▶ **Exercise requirements**:
Repeat, exactly as written, the lines of the records below from the first through the line with "Sys2Proof.Machine.execSetListening on s", but none past it.

▶ **Record excerpts**:
----
-- ==== Sys2Proof/Machine/Dispatch.lean ====
section
/-! DEFINITION. One arm per command. -/

namespace Sys2Proof.Machine

def exec (i : Instr) (s : State) : Host.Outcome State Fault Refusal :=
  match i with
  | .setPower on => Sys2Proof.Machine.execSetPower on s
  | .setReset asserted => Sys2Proof.Machine.execSetReset asserted s
  | .setClockFreerun run => Sys2Proof.Machine.execSetClockFreerun run s
  | .glitchPulse d => Sys2Proof.Machine.execGlitchPulse d s
  | .triggerPulse => Sys2Proof.Machine.execTriggerPulse s
  | .powerOn => Sys2Proof.Machine.execPowerOn s
  | .powerOff => Sys2Proof.Machine.execPowerOff s
  | .setListening on => Sys2Proof.Machine.execSetListening on s
  | .readByte timeoutMs => Sys2Proof.Machine.execReadByte timeoutMs s
  | .writeByte b => Sys2Proof.Machine.execWriteByte b s
  | .getConvention => Sys2Proof.Machine.execGetConvention s
  | .setConvention inverse => Sys2Proof.Machine.execSetConvention inverse s
  | .acquireAtr => Sys2Proof.Machine.execAcquireAtr s
  | .sendApdu timeoutMs cla ins p1 p2 p3 dir cap => Sys2Proof.Machine.execSendApdu timeoutMs cla ins p1 p2 p3 dir cap s

end Sys2Proof.Machine
end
----
▶ **Completed task**:
-- ==== Sys2Proof/Machine/Dispatch.lean ====
section
/-! DEFINITION. One arm per command. -/

namespace Sys2Proof.Machine

def exec (i : Instr) (s : State) : Host.Outcome State Fault Refusal :=
  match i with
  | .setPower on => Sys2Proof.Machine.execSetPower on s
  | .setReset asserted => Sys2Proof.Machine.execSetReset asserted s
  | .setClockFreerun run => Sys2Proof.Machine.execSetClockFreerun run s
  | .glitchPulse d => Sys2Proof.Machine.execGlitchPulse d s
  | .triggerPulse => Sys2Proof.Machine.execTriggerPulse s
  | .powerOn => Sys2Proof.Machine.execPowerOn s
  | .powerOff => Sys2Proof.Machine.execPowerOff s
  | .setListening on => Sys2Proof.Machine.execSetListening on s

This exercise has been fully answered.